There's a poster on here that's based there. But I think he's more oil and gas than mining. Young enough lad, did a few great threads on his work there maybe 5 years ago.

He had a double barrel nick I think, both begun with D.

----------


## thaimeme

> Can't help on that one, mate, but I wish you the very best of luck.
> South Korea seems like a pretty decent spot from what I've read.


Perhaps.
Yet, I believe in BLD's case, he'd have to consider the time away and distance from the family.

Decent contract.
Good money and benes.
Free schedule to travel [home].

Go for it - even if it is Korea. :poo:

----------


## baldrick

> He had a double barrel nick I think, both begun with D.

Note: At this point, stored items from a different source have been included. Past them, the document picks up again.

-- ==== Sys2Proof/Certificates/Slice0/Obligations.lean ====
section
/-!
DEFINITION. The statements for the provers. Each names the rules of spec/ it formalises. Statements are over every state, hence over
every build (`State.params`); the invariants a statement needs stand as premises and are statements of their own.
-/

open Sys2Proof Sys2Proof.Machine

/-! ## Command words -/

/-- R100 to R104: decoding undoes encoding, and no second word decodes to an operation: no bit is dropped. -/
def Obligations.DecodeInvertsEncode : Prop :=
  ∀ i : Instr, decode (encode i) = .command i ∧ ∀ w : Word, decode w = .command i → encode i = w

/-- R101, R104, R108: words written out from the tables, bit [31] first: opcode byte, then the immediate field. -/
def Obligations.SpecWordsDecode : Prop :=
  decode (0b00010000000000000000000000101010#32) = .command (.wrcmd 0x2A) ∧
  decode (0b00010100000000000000000001100100#32) = .command (.wait 100) ∧
  decode (0b00100011000000000000000000000001#32) = .command (.setrot 1) ∧
  decode (0b00100000000000000000000000000000#32) = .command .setwin ∧
  decode (0b01000000000000000000000000000000#32) = .command .buildmaps ∧
  decode (0b01010001000000000000000000000000#32) = .command .dithfs ∧
  decode (0b00010000000000000000000100101010#32) = .illegal (.reservedBitSet 0x10) ∧
  decode (0b00000000000000000000000000000000#32) = .illegal (.unknownOpcode 0)

/-- R105: exactly the illegal words raise `ILLEGAL_CMD`, with no other effect; every other word is the encoding of one operation and
issues it. -/
def Obligations.IllegalWordsRaiseIllegalCmd : Prop :=
  ∀ (w : Word) (s : State), s.port.faulted = false →
    (illegalWord s.params.variant w → issue w s = .next (latched (BitVec.ofNat 8 (wordOp w)) .illegalCmd s)) ∧
    (¬illegalWord s.params.variant w → ∃ i, encode i = w ∧ issue w s = exec i s)

/-- R25, R109, R22: a step of the host at a write to `CMD` is the operation itself, on the state with the host's index and the choice
of the next agent moved on and nothing else changed; and so is the step after `withFetchWord`. The host's list and the choice of the next
agent are the model's own (log entries 4 and 5); and so it is that all a command does at its issue is ONE step of the host (log
entry 22). -/
def Obligations.StepRunsTheDecodedCommand : Prop :=
  (∀ (s : State) (w : Word) (i : Instr),
    hostNext s (.wr 0 w) → s.port.faulted = false → decode w = .command i →
      step s = exec i { s with
        host := { s.host with hpc := s.host.hpc + 1 }
        env := { s.env with
          sched := s.env.sched.tail
          turn := if s.env.sched.isEmpty then s.env.turn + 1 else s.env.turn } }) ∧
  (∀ (s : State) (w : Word) (i : Instr), s.port.faulted = false → decode w = .command i →
    step (s.withFetchWord 32 w.toNat) = exec i { s with
      pending := none
      host := { s.host with prog := [.wr 0 w], hpc := 1 } })

/-! ## Faults -/

/-- R28, R340, R341: the first fault latches its code and the opcode byte and sets `faulted`, a later one changes nothing; the codes
are those of the table. -/
def Obligations.FirstFaultLatches : Prop :=
  (∀ (op : Byte) (c : FaultCode) (s : State), s.port.faulted = true → raiseFault op c s = s) ∧
  (∀ (op : Byte) (s : State), s.port.faulted = false →
    ∀ p ∈ [(FaultCode.illegalCmd, 1), (.busConflict, 2), (.buffer, 3), (.align, 4), (.winUnarmed, 5), (.winOverrun, 6),
        (.winUnderrun, 7), (.param, 8), (.mapInvalid, 9), (.notPalette, 10)],
      raiseFault op p.1 s = { s with port := { s.port with
        fault := BitVec.ofNat 32 (op.toNat * 256 + p.2), faulted := true } })

/-- R340: a command that faults has changed nothing but `FAULT` and `faulted`. -/
def Obligations.FaultingCommandChangesOnlyFault : Prop :=
  ∀ (i : Instr) (s t : State), s.port.faulted = false → exec i s = .next t → t.port.faulted = true →
    ∃ c, t = latched i.opcode c s

/-- R28, R340, R347: once a fault has been taken, a write to `CMD` is accepted and ignored; no step but the platform's reset clears the
fault or changes `FAULT`, and with no operation in progress `RES` stays. And every step keeps `FAULT` well formed: 0 until the first
fault, then a code below an opcode byte. -/
def Obligations.FaultIsStickyUntilReset : Prop :=
  (∀ (s : State) (w : Word), hostNext s (.wr 0 w) → s.port.faulted = true → step s = .next (advance (turnTaken s))) ∧
  (∀ s t : State, s.port.faulted = true → nextEvent s ≠ .reset → step s = .next t →
    t.port.faulted = true ∧ t.port.fault = s.port.fault ∧ (s.pending = none → t.port.res = s.port.res)) ∧
  (∀ s t : State, FaultInv s → step s = .next t → FaultInv t)

/-! ## What commands leave alone -/

/-- R21, R34: no operation, at its issue or later, writes an operand register, the palette, a tone or `MAPSEL`; nor the host's own
state, nor a parameter. -/
def Obligations.OperationsLeaveHostRegisters : Prop :=
  (∀ (i : Instr) (s t : State), exec i s = .next t →
    t.port.a = s.port.a ∧ t.port.pal = s.port.pal ∧ t.port.toneL = s.port.toneL ∧ t.port.toneD = s.port.toneD ∧
      t.port.mapSel = s.port.mapSel ∧ t.host = s.host ∧ t.params = s.params) ∧
  (∀ (op : PendingOp) (s : State),
    (resumeOp op s).port = { s.port with res := (resumeOp op s).port.res } ∧ (resumeOp op s).host = s.host ∧
      (resumeOp op s).params = s.params)

/-- R70, R145, R146, R166, R182, R243: which command can touch which unit. Only RESAMPLE, DITHB and DITHFS write MEM; only BUILDMAPS
writes the maps; the four computing commands leave the engine, the trace and the surface as they are. -/
def Obligations.CommandsKeepToTheirUnits : Prop :=
  ∀ (i : Instr) (s t : State), exec i s = .next t →
    (i ∉ [.resample, .dithb, .dithfs] → t.mem = s.mem) ∧
    (i ≠ .buildmaps → t.rsm = s.rsm) ∧
    (i ∈ [.buildmaps, .resample, .dithb, .dithfs] →
      t.te = s.te ∧ t.wire = s.wire ∧ t.surf = s.surf ∧ t.pending = s.pending ∧ t.env = s.env)

/-- R43, R80: what has been put on the wire stays: a step only appends to the trace, except the platform's reset. -/
def Obligations.WireOnlyGrows : Prop :=
  ∀ s t : State, nextEvent s ≠ .reset → step s = .next t → ∃ es, t.wire = s.wire ++ es

/-! ## Transfer engine: the synchronous primitives -/

/-- R202, R203, R218, R219: WRCMD and WRDAT send their byte in a frame of its own, with the line low and high, and disarm the window;
while a transfer is in flight they raise `BUS_CONFLICT`. -/
def Obligations.ByteCommandsSendOneFrame : Prop :=
  ∀ (b : Byte) (s : State),
    (s.te.st = .idle →
      exec (.wrcmd b) s = .next { s with
        te := restedAt false s.te
        wire := s.wire ++ [.sel, .byte false b, .desel]
        surf := { s.surf with win := { s.surf.win with armed := false } }
        port := { s.port with res := true } } ∧
      exec (.wrdat b) s = .next { s with
        te := restedAt true s.te
        wire := s.wire ++ [.sel, .byte true b, .desel]
        surf := { s.surf with win := { s.surf.win with armed := false } }
        port := { s.port with res := true } }) ∧
    (s.te.st ≠ .idle → s.port.faulted = false →
      exec (.wrcmd b) s = .next (latched 0x10 .busConflict s) ∧
      exec (.wrdat b) s = .next (latched 0x11 .busConflict s))

/-- R204, R219: WRBULK sends the bytes of MEM in ascending order in one frame, none when the length is 0, after testing the buffer and
then the engine. -/
def Obligations.WrbulkSendsTheBytes : Prop :=
  ∀ s : State,
    (s.port.a.a0.toNat + s.port.a.a1.toNat ≤ s.params.memBytes → s.te.st = .idle →
      exec .wrbulk s = .next { s with
        te := if s.port.a.a1 = 0 then s.te else restedAt true s.te
        wire := s.wire ++ (if s.port.a.a1 = 0 then []
          else .sel :: (List.range s.port.a.a1.toNat).map (fun k => .byte true (memRead s.mem (s.port.a.a0.toNat + k))) ++
            [.desel])
        surf := { s.surf with win := { s.surf.win with armed := false } }
        port := { s.port with res := true } }) ∧
    (s.port.faulted = false → s.params.memBytes < s.port.a.a0.toNat + s.port.a.a1.toNat →
      exec .wrbulk s = .next (latched 0x12 .buffer s)) ∧
    (s.port.faulted = false → s.port.a.a0.toNat + s.port.a.a1.toNat ≤ s.params.memBytes → s.te.st ≠ .idle →
      exec .wrbulk s = .next (latched 0x12 .busConflict s))

/-! ## Transfer engine: the asynchronous transfer -/

/-- R206: WRBULKA with a free channel copies the pixels into `scratch` in the order of the DMA path, numbers the transfer, opens its
frame and returns 1; with nothing to send, or without the channel, it returns 0, having sent everything there was, high byte first.
It tests the length against the scratch buffer, then alignment, then range, and never raises `BUS_CONFLICT`. -/
def Obligations.WrbulkaArmsOrSends : Prop :=
  ∀ s : State,
  (2 * s.port.a.a1.toNat ≤ s.params.scratchBytes → runInMem s → s.te.st ≠ .dmaBusy →
    (s.port.a.a1 = 0 → exec .wrbulka s = .next (complete false (disarm s))) ∧
    (s.port.a.a1 ≠ 0 → s.te.dmaOk = false →
      exec .wrbulka s = .next { s with
        te := restedAt true s.te
        wire := s.wire ++ .sel :: (runPixels s).flatMap (fun p => [.byte true (hi8 p), .byte true (lo8 p)]) ++ [.desel]
        surf := { s.surf with win := { s.surf.win with armed := false } }
        port := { s.port with res := false } }) ∧
    (s.port.a.a1 ≠ 0 → s.te.dmaOk = true →
      exec .wrbulka s = .next { s with
        te := { s.te with
          scratch := (runPixels s).flatMap (pixBytes s.params.pixOrderDma) ++ s.te.scratch.drop (2 * s.port.a.a1.toNat)
          xferSeq := s.te.xferSeq + 1
          dma := some { seq := s.te.xferSeq + 1, len := 2 * s.port.a.a1.toNat, pos := 0 }
          dc := true, cs := true, st := .dmaBusy }
        wire := s.wire ++ [.sel]
        surf := { s.surf with win := { s.surf.win with armed := false } }
        port := { s.port with res := true } })) ∧
  (s.port.faulted = false →
    (s.params.scratchBytes < 2 * s.port.a.a1.toNat → exec .wrbulka s = .next (latched 0x13 .param s)) ∧
    (2 * s.port.a.a1.toNat ≤ s.params.scratchBytes →
      (s.port.a.a0.toNat % 2 = 1 → exec .wrbulka s = .next (latched 0x13 .align s)) ∧
      (s.port.a.a0.toNat % 2 = 0 → s.params.memBytes < s.port.a.a0.toNat + 2 * s.port.a.a1.toNat →
        exec .wrbulka s = .next (latched 0x13 .buffer s))))

/-- R206 (C2): WRBULKA issued while a transfer is in flight holds, with the pixels it read when it was issued, and disarms the window;
a later step of the host goes on holding while the transfer lasts, and then sends the pixels synchronously, even though the channel has
become free, and returns 0. That the pixels are those of the issue is read from R206 (log entry 21); where
the steps divide is the model's (log entry 22). -/
def Obligations.WrbulkaHoldsThenSends : Prop :=
  (∀ s : State, 2 * s.port.a.a1.toNat ≤ s.params.scratchBytes → runInMem s → s.te.st = .dmaBusy →
    exec .wrbulka s = .next { disarm s with pending := some (.bulkHold (runPixels s)) }) ∧
  (∀ (s : State) (pix : List Pixel), nextEvent s = .host → s.pending = some (.bulkHold pix) →
    (s.te.st = .dmaBusy → step s = .next (turnTaken s)) ∧
    (s.te.st ≠ .dmaBusy → pix = [] → step s = .next (complete false { turnTaken s with pending := none })) ∧
    (s.te.st ≠ .dmaBusy → pix ≠ [] →
      step s = .next { turnTaken s with
        te := restedAt true s.te
        wire := s.wire ++ .sel :: pix.flatMap (fun p => [.byte true (hi8 p), .byte true (lo8 p)]) ++ [.desel]
        port := { s.port with res := false }
        pending := none }))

dirkdiggler works over there - or did - a few fpso's still under construction

bettyboo is there still probably - frozen to a goat

it is likely to be cold - but if the money is good and the rotation is good - go for it

----------


## beerlaodrinker

> There's a poster on here that's based there. But I think he's more oil and gas than mining. Young enough lad, did a few great threads on his work there maybe 5 years ago.
> 
> He had a double barrel nick I think, both begun with D.


that would be dirk diggler i think?oil n gas dude I believe. Interesting bloke, hasn't posted for a while

----------


## jimbobs

Change your title to need advice on Korea 
Stand out more mate

----------


## beerlaodrinker

> Originally Posted by crackerjack101
> 
> 
> Can't help on that one, mate, but I wish you the very best of luck.
> South Korea seems like a pretty decent spot from what I've read.
> 
> 
> Perhaps.
> Yet, I believe in BLD's case, he'd have to consider the time away and distance from the family.
> ...


yes, exactly. Beauty of it is I can fly direct Vientiane to busan or Incheon , short flight. This is why there looking at me I guess, I'm cheap. I've been flying a desk for last couple of years so I think it's time to get my fat ass out to a jungle again, will definately miss the family but fuckit gotta make hay while the sun shines, I'm only a young whipper snipper at 53, thought about retiring but what the fuck do you do all day. Vientianes boring and I hate golf

----------


## beerlaodrinker

> Change your title to need advice on Korea 
> Stand out more mate


been there once as a tourist jim. Just wondering what the coonts are like to work with?

----------


## Luigi

^^ I imagine you'd be drinking for most of it. 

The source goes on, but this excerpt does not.